What the task asks: Please output the whole listing below exactly as it is.

Information given below:

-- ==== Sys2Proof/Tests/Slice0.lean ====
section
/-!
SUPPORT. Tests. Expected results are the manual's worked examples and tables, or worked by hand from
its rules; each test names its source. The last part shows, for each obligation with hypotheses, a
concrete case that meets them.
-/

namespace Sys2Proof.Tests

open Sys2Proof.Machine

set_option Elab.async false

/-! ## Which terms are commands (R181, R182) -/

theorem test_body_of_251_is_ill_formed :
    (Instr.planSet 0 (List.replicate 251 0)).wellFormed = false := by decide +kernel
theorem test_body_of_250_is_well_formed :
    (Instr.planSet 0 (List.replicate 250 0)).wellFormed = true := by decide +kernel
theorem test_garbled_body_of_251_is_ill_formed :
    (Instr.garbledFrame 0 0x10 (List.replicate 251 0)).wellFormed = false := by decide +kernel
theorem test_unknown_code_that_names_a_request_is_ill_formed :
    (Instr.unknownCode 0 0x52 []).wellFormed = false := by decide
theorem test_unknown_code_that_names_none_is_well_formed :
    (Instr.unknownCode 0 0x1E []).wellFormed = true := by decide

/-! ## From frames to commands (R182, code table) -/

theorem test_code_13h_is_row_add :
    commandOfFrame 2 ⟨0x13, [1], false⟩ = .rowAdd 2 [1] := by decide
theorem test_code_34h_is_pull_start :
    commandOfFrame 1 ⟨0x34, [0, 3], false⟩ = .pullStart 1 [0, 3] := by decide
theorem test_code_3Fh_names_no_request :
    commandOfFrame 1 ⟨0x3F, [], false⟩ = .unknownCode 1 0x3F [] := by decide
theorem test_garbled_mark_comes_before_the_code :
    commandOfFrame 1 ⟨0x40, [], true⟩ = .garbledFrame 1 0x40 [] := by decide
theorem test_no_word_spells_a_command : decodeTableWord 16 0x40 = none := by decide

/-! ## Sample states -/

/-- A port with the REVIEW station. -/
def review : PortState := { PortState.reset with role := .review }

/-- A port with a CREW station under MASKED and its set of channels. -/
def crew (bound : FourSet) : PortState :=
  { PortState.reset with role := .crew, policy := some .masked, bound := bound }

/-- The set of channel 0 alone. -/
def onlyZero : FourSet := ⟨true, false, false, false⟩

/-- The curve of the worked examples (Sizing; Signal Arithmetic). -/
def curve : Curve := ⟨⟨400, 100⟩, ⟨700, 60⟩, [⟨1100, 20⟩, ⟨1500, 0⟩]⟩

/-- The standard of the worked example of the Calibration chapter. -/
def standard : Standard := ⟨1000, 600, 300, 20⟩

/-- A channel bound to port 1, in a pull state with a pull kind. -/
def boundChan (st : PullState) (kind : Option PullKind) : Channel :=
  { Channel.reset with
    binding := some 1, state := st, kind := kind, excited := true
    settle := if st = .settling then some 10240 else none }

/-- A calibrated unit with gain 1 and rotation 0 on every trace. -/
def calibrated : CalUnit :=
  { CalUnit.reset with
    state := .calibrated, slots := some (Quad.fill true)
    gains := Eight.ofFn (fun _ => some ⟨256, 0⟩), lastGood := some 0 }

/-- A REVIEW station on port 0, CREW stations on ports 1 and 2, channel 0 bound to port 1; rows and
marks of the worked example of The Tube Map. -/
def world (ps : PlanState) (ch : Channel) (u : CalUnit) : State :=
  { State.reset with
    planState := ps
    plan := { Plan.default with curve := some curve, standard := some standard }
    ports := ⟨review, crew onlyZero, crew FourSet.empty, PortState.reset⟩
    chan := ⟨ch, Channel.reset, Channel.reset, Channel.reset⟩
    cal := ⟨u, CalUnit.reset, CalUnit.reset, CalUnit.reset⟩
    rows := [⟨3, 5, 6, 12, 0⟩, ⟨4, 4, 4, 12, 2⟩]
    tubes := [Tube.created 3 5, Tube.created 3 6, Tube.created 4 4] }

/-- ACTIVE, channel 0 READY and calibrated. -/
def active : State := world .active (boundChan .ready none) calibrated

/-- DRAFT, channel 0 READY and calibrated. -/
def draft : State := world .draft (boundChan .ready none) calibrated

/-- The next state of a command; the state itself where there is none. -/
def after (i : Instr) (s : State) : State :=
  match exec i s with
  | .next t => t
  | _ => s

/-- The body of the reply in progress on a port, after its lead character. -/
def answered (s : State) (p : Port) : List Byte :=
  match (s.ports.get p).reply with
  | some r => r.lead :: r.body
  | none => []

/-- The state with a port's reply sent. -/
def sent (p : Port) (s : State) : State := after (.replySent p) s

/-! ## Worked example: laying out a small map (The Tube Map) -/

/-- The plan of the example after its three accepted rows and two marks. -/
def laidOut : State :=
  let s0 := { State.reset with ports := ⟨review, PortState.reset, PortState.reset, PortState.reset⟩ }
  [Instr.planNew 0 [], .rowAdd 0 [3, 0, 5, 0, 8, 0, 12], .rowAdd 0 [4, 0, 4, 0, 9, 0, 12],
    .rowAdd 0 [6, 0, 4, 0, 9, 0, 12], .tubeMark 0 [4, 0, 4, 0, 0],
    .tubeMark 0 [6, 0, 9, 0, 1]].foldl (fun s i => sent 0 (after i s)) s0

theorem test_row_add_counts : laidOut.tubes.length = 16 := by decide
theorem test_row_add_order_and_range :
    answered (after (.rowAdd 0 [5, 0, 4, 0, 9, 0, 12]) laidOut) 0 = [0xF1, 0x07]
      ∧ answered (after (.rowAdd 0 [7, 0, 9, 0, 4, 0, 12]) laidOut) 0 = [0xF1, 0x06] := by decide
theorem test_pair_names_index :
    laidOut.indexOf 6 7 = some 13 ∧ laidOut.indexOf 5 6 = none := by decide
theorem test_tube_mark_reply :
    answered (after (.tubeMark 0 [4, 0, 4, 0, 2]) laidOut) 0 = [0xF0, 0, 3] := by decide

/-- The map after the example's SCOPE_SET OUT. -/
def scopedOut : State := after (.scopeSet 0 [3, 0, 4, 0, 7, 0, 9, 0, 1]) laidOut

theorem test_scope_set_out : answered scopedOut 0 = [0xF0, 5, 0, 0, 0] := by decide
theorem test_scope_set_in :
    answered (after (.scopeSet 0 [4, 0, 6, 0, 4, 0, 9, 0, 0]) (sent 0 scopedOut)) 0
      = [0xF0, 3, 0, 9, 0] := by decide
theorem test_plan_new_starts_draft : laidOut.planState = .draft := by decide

End of Information given.

Exercise solution:
-- ==== Sys2Proof/Tests/Slice0.lean ====
section
/-!
SUPPORT. Tests. Expected results are the manual's worked examples and tables, or worked by hand from
its rules; each test names its source. The last part shows, for each obligation with hypotheses, a
concrete case that meets them.
-/

namespace Sys2Proof.Tests

open Sys2Proof.Machine

set_option Elab.async false

/-! ## Which terms are commands (R181, R182) -/

theorem test_body_of_251_is_ill_formed :
    (Instr.planSet 0 (List.replicate 251 0)).wellFormed = false := by decide +kernel
theorem test_body_of_250_is_well_formed :
    (Instr.planSet 0 (List.replicate 250 0)).wellFormed = true := by decide +kernel
theorem test_garbled_body_of_251_is_ill_formed :
    (Instr.garbledFrame 0 0x10 (List.replicate 251 0)).wellFormed = false := by decide +kernel
theorem test_unknown_code_that_names_a_request_is_ill_formed :
    (Instr.unknownCode 0 0x52 []).wellFormed = false := by decide
theorem test_unknown_code_that_names_none_is_well_formed :
    (Instr.unknownCode 0 0x1E []).wellFormed = true := by decide

/-! ## From frames to commands (R182, code table) -/

theorem test_code_13h_is_row_add :
    commandOfFrame 2 ⟨0x13, [1], false⟩ = .rowAdd 2 [1] := by decide
theorem test_code_34h_is_pull_start :
    commandOfFrame 1 ⟨0x34, [0, 3], false⟩ = .pullStart 1 [0, 3] := by decide
theorem test_code_3Fh_names_no_request :
    commandOfFrame 1 ⟨0x3F, [], false⟩ = .unknownCode 1 0x3F [] := by decide
theorem test_garbled_mark_comes_before_the_code :
    commandOfFrame 1 ⟨0x40, [], true⟩ = .garbledFrame 1 0x40 [] := by decide
theorem test_no_word_spells_a_command : decodeTableWord 16 0x40 = none := by decide

/-! ## Sample states -/

/-- A port with the REVIEW station. -/
def review : PortState := { PortState.reset with role := .review }

/-- A port with a CREW station under MASKED and its set of channels. -/
def crew (bound : FourSet) : PortState :=
  { PortState.reset with role := .crew, policy := some .masked, bound := bound }

/-- The set of channel 0 alone. -/
def onlyZero : FourSet := ⟨true, false, false, false⟩

/-- The curve of the worked examples (Sizing; Signal Arithmetic). -/
def curve : Curve := ⟨⟨400, 100⟩, ⟨700, 60⟩, [⟨1100, 20⟩, ⟨1500, 0⟩]⟩

/-- The standard of the worked example of the Calibration chapter. -/
def standard : Standard := ⟨1000, 600, 300, 20⟩

/-- A channel bound to port 1, in a pull state with a pull kind. -/
def boundChan (st : PullState) (kind : Option PullKind) : Channel :=
  { Channel.reset with
    binding := some 1, state := st, kind := kind, excited := true
    settle := if st = .settling then some 10240 else none }

/-- A calibrated unit with gain 1 and rotation 0 on every trace. -/
def calibrated : CalUnit :=
  { CalUnit.reset with
    state := .calibrated, slots := some (Quad.fill true)
    gains := Eight.ofFn (fun _ => some ⟨256, 0⟩), lastGood := some 0 }

/-- A REVIEW station on port 0, CREW stations on ports 1 and 2, channel 0 bound to port 1; rows and
marks of the worked example of The Tube Map. -/
def world (ps : PlanState) (ch : Channel) (u : CalUnit) : State :=
  { State.reset with
    planState := ps
    plan := { Plan.default with curve := some curve, standard := some standard }
    ports := ⟨review, crew onlyZero, crew FourSet.empty, PortState.reset⟩
    chan := ⟨ch, Channel.reset, Channel.reset, Channel.reset⟩
    cal := ⟨u, CalUnit.reset, CalUnit.reset, CalUnit.reset⟩
    rows := [⟨3, 5, 6, 12, 0⟩, ⟨4, 4, 4, 12, 2⟩]
    tubes := [Tube.created 3 5, Tube.created 3 6, Tube.created 4 4] }

/-- ACTIVE, channel 0 READY and calibrated. -/
def active : State := world .active (boundChan .ready none) calibrated

/-- DRAFT, channel 0 READY and calibrated. -/
def draft : State := world .draft (boundChan .ready none) calibrated

/-- The next state of a command; the state itself where there is none. -/
def after (i : Instr) (s : State) : State :=
  match exec i s with
  | .next t => t
  | _ => s

/-- The body of the reply in progress on a port, after its lead character. -/
def answered (s : State) (p : Port) : List Byte :=
  match (s.ports.get p).reply with
  | some r => r.lead :: r.body
  | none => []

/-- The state with a port's reply sent. -/
def sent (p : Port) (s : State) : State := after (.replySent p) s

/-! ## Worked example: laying out a small map (The Tube Map) -/

/-- The plan of the example after its three accepted rows and two marks. -/
def laidOut : State :=
  let s0 := { State.reset with ports := ⟨review, PortState.reset, PortState.reset, PortState.reset⟩ }
  [Instr.planNew 0 [], .rowAdd 0 [3, 0, 5, 0, 8, 0, 12], .rowAdd 0 [4, 0, 4, 0, 9, 0, 12],
    .rowAdd 0 [6, 0, 4, 0, 9, 0, 12], .tubeMark 0 [4, 0, 4, 0, 0],
    .tubeMark 0 [6, 0, 9, 0, 1]].foldl (fun s i => sent 0 (after i s)) s0

theorem test_row_add_counts : laidOut.tubes.length = 16 := by decide
theorem test_row_add_order_and_range :
    answered (after (.rowAdd 0 [5, 0, 4, 0, 9, 0, 12]) laidOut) 0 = [0xF1, 0x07]
      ∧ answered (after (.rowAdd 0 [7, 0, 9, 0, 4, 0, 12]) laidOut) 0 = [0xF1, 0x06] := by decide
theorem test_pair_names_index :
    laidOut.indexOf 6 7 = some 13 ∧ laidOut.indexOf 5 6 = none := by decide
theorem test_tube_mark_reply :
    answered (after (.tubeMark 0 [4, 0, 4, 0, 2]) laidOut) 0 = [0xF0, 0, 3] := by decide

/-- The map after the example's SCOPE_SET OUT. -/
def scopedOut : State := after (.scopeSet 0 [3, 0, 4, 0, 7, 0, 9, 0, 1]) laidOut

theorem test_scope_set_out : answered scopedOut 0 = [0xF0, 5, 0, 0, 0] := by decide
theorem test_scope_set_in :
    answered (after (.scopeSet 0 [4, 0, 6, 0, 4, 0, 9, 0, 0]) (sent 0 scopedOut)) 0
      = [0xF0, 3, 0, 9, 0] := by decide
theorem test_plan_new_starts_draft : laidOut.planState = .draft := by decide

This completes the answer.